Сзади в открытых дверях стояла Груня. Она с внимательным испугом глядела на стол, на спину Сеньковского. Виктор досадливо мотнул вбок головой.
— Кто там? — оглянулся Сеньковский. Груни уже не было.
— Да жена это, — сказал Вавич.
— А! — пустил дым Сеньковский. — Ну, так дурак ты будешь, если будешь преть тут в Московском да жидовок с водкой за подол хватать. С бакалейщиков живешь? Да? Ну и олух.
— Надо подумать… — и Виктор кивнул бровями.
— Подумать! — передразнил Сеньковский. — Заважничал? Балда ты! Завтра, завтра, говорю тебе, еще четыре бомбы будут, и никто тебя к чертям не вспомнит. Ты чего смотришь? Чего я хлопочу, скажешь? — Сеньковский вдруг сощурил глаза на Виктора, замолчал. — Есть интересик! — сказал раздельно и, не отводя взгляда, допил стакан, нащупал на столе хлеб, отломил. Жевал и глядел на Виктора.
Виктор опустил глаза в скатерть и, выпятив губы, тянул из папиросы.
— Ну, идет? — через минуту сказал Сеньковский.

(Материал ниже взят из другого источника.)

-- ==== Sys2Proof/Machine/SelfTest.lean ====
section
/-! DEFINITION. Shutdown self-test, result record, wrapper instructions, Lint sweep, lifetime recorder and log
(R442 to R465). -/

namespace Sys2Proof.Machine

/-! ### The lifetime log (R462) -/

/-- A word saturating at 32 bits. -/
def sat32 (n : Nat) : Nat := min n (2 ^ 32 - 1)

/-- LINK_EVT of port p: entries to RETRAIN in the low half, retirements in the high half, each saturating (R460). -/
def State.linkEvt (s : State) (p : Nat) : Nat :=
  min (s.recd.linkRt.getD p 0) 65535 + 65536 * min (s.recd.linkRet.getD p 0) 65535

/-- ARRAY_FLT of array a: check mismatches in bits [23:0], Lint failures in bits [31:24], saturating (R460). -/
def State.arrayFlt (s : State) (a : Nat) : Nat :=
  min (s.recd.arrMis.getD a 0) (2 ^ 24 - 1) + 2 ^ 24 * min (s.recd.arrLint.getD a 0) 255

/-- A log record with a sequence number (R462). -/
def State.logRecord (s : State) (seq : Nat) : Bytes :=
  let flags := bitsOf [s.recd.rejected, decide (s.recd.calSrc ≠ 0), s.recd.restored, s.recd.testRefused]
  let body := toLE 4 0x4C335243 ++ toLE 2 1 ++ toLE 2 512 ++ toLE 4 seq ++ toLE 4 s.recd.startCnt
    ++ toLE 8 s.recd.lifeSec ++ toLE 4 s.recd.uptime ++ toLE 4 flags ++ toLE 8 s.recd.calendar
    ++ toLE 8 (s.recd.energyUj / 1000) ++ toLE 8 s.recd.steps ++ toLE 4 s.recd.selftests ++ toLE 4 s.recd.lintFails
    ++ (List.range 36).flatMap (fun p => toLE 4 (sat32 (s.recd.linkErr.getD p 0)) ++ toLE 4 (s.linkEvt p))
    ++ (List.range 32).flatMap (fun a => toLE 4 (s.arrayFlt a)) ++ zeros 28
  body ++ toLE 4 (crc32c body).toNat

/-- A log record is valid (R464). -/
def logValid (b : Bytes) : Bool :=
  decide (512 ≤ b.length) && decide (fld b 0 4 = 0x4C335243) && decide (fld b 4 2 = 1) && decide (fld b 6 2 = 512)
    && decide (fld b 508 4 = (crc32c (b.take 508)).toNat)

/-- Program a run of bytes in 256 B pages (R64). -/
def programOps (ofs : Nat) (b : Bytes) : List (Nat × Option Bytes) :=
  let ps := chunks 256 (b.length / 256 + 1) b
  (List.range ps.length).map (fun i => (ofs + 256 * i, some (ps.getD i [])))

/-- Drive flash operations on the boot port. -/
def State.flash (s : State) (ops : List (Nat × Option Bytes)) : State :=
  { s with recd := { s.recd with flashOps := s.recd.flashOps ++ ops } }

/-- LOG_WRITE (R463): while RUNNING, at each UPTIME that is a multiple of 600 s, sector SEQ mod 64 is erased and the
record programmed. -/
def execLogWrite (s : State) : Host.Outcome State Fault Refusal :=
  if s.inService ∧ 0 < s.recd.uptime ∧ s.recd.uptime % 600 = 0 ∧ s.recd.logAt ≠ s.recd.uptime then
    let seq := s.recd.logSeq + 1
    let ofs := s.hdrF 0x3C 4 + 4096 * (seq % 64)
    let s1 := s.flash ((ofs, none) :: programOps ofs (s.logRecord seq))
    .next { s1 with recd := { s1.recd with
      logSeq := seq, logAt := s.recd.uptime, rejected := false, testRefused := false, restored := false } }
  else .next s

/-- CALENDAR_TICK (R460, R461): one second. With time kept by the stitch it falls at each count that is a multiple of
1,562,500; under RST_N, before lock and in HOLDOVER it falls on AOCLK. DEDUCED, log entry 52. -/
def execCalendarTick (s : State) : Host.Outcome State Fault Refusal :=
  let byStitch := !s.boot.rstLow && (s.stitch.state == 1 || s.stitch.state == 3)
  if !s.recd.present then .next s
  else if byStitch && (decide (s.stitch.count % 1562500 ≠ 0) || decide (s.recd.tickAt = s.stitch.count)) then .next s
  else
    let r := { s.recd with
      lifeSec := s.recd.lifeSec + 1
      uptime := if s.running then s.recd.uptime + 1 else s.recd.uptime
      tickAt := s.stitch.count }
    match s.recd.calPend with
    | some v =>
      if byStitch then
        .next { s with
          recd := { r with calendar := v, calSrc := 2, calPend := none }
          mgr := { s.mgr with calPend := s.podMgr } }
      else .next { s with recd := { r with calendar := r.calendar + (if r.calSrc = 0 then 0 else 1) } }
    | none => .next { s with
        recd := { r with calendar := r.calendar + (if r.calSrc = 0 then 0 else 1) }
        mgr := { s.mgr with calPend := s.mgr.calPend || (s.podMgr && s.stitch.count % 25000000 == 0) } }

/-- CAL_SET (R461): a write of CAL_SET_HI on the head manager; the value takes effect at the next second. -/
def execCalSet (value : Word) (s : State) : Host.Outcome State Fault Refusal :=
  if s.boot.rstLow then .next s
  else
    let s := s.mgtAck
    if s.headMgr && s.running then
      .next { s with recd := { s.recd with
        calSetHi := value, calPend := some (value.toNat * 2 ^ 32 + s.recd.calSetLo.toNat) } }
    else .next s

/-! ### Wrapper instructions (R71, R453, R454) -/

/-- An instruction that the table of R453 does not allow here is not applied (R71). -/
def State.testRefuse (s : State) : State := s.bump rTEST_REFUSED_CNT 1

/-- The self-test controller at rest. -/
def State.selfIdle (s : State) : State := { s with self := { resetSelf with wrapper := s.self.wrapper } }

/-- A wrapper instruction other than WS_BYPASS and SELFTEST_RUN is updated (R453). DEDUCED, log entry 54. -/
def State.wrapUpdate (s : State) (code : Nat) : State :=
  if s.boot.rstLow then { s.selfIdle with self := { resetSelf with wrapper := code } }
  else if s.self.state = 6 ∨ s.self.state = 7 then { s with self := { s.self with wrapper := code } }
  else if 1 ≤ s.self.state ∧ s.self.state ≤ 5 then { s with self := { s.self with wrapHeld := some code } }
  else s.testRefuse

/-- WS_BYPASS, and the reserved codes, which act as it: the wrapper is transparent; a SELFTEST_RUN ends and the block
returns to RESET, its switched domains off (R453, R454). -/
def execWsBypass (s : State) : Host.Outcome State Fault Refusal :=
  if s.self.wrapper = 4 then .next { (s.domainsOff (List.range 46)).rampsOff with self := resetSelf }
  else .next { s with self := { s.self with wrapper := 0, wrapHeld := none } }

/-- WS_EXTEST. -/
def execWsExtest (s : State) : Host.Outcome State Fault Refusal := .next (s.wrapUpdate 1)

/-- WS_INTEST. -/
def execWsIntest (s : State) : Host.Outcome State Fault Refusal := .next (s.wrapUpdate 2)

/-- SCAN_ACCESS. -/
def execScanAccess (s : State) : Host.Outcome State Fault Refusal := .next (s.wrapUpdate 5)

/-- MBIST_ACCESS. -/
def execMbistAccess (s : State) : Host.Outcome State Fault Refusal := .next (s.wrapUpdate 6)

/-- Every switched domain, in the order of UNIT_INIT (R429): under RST_N no unit is known to be unusable. -/
def testOrder : List Nat := initOrder { resetUnits with arrays := 2 ^ 32 - 1, folds := 15 }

— А чего делать? — сказал Виктор, все глядя вниз.
— Что надо. Что все. Ты думаешь, на дожде вымок, так дело сделал? Выучим, брат.
Виктор попробовал взглянуть на Сеньковского, но обвел взглядом мимо. Буфет глядел открытым пузом, и серело прямо в глаза пятно на скатерти, ложечка с варенья упала и лежала затылком в красной лужице; толстый дым шел вверх от папиросы Сеньковского, резал лицо его пополам. Вавич молчал. Груня не шла.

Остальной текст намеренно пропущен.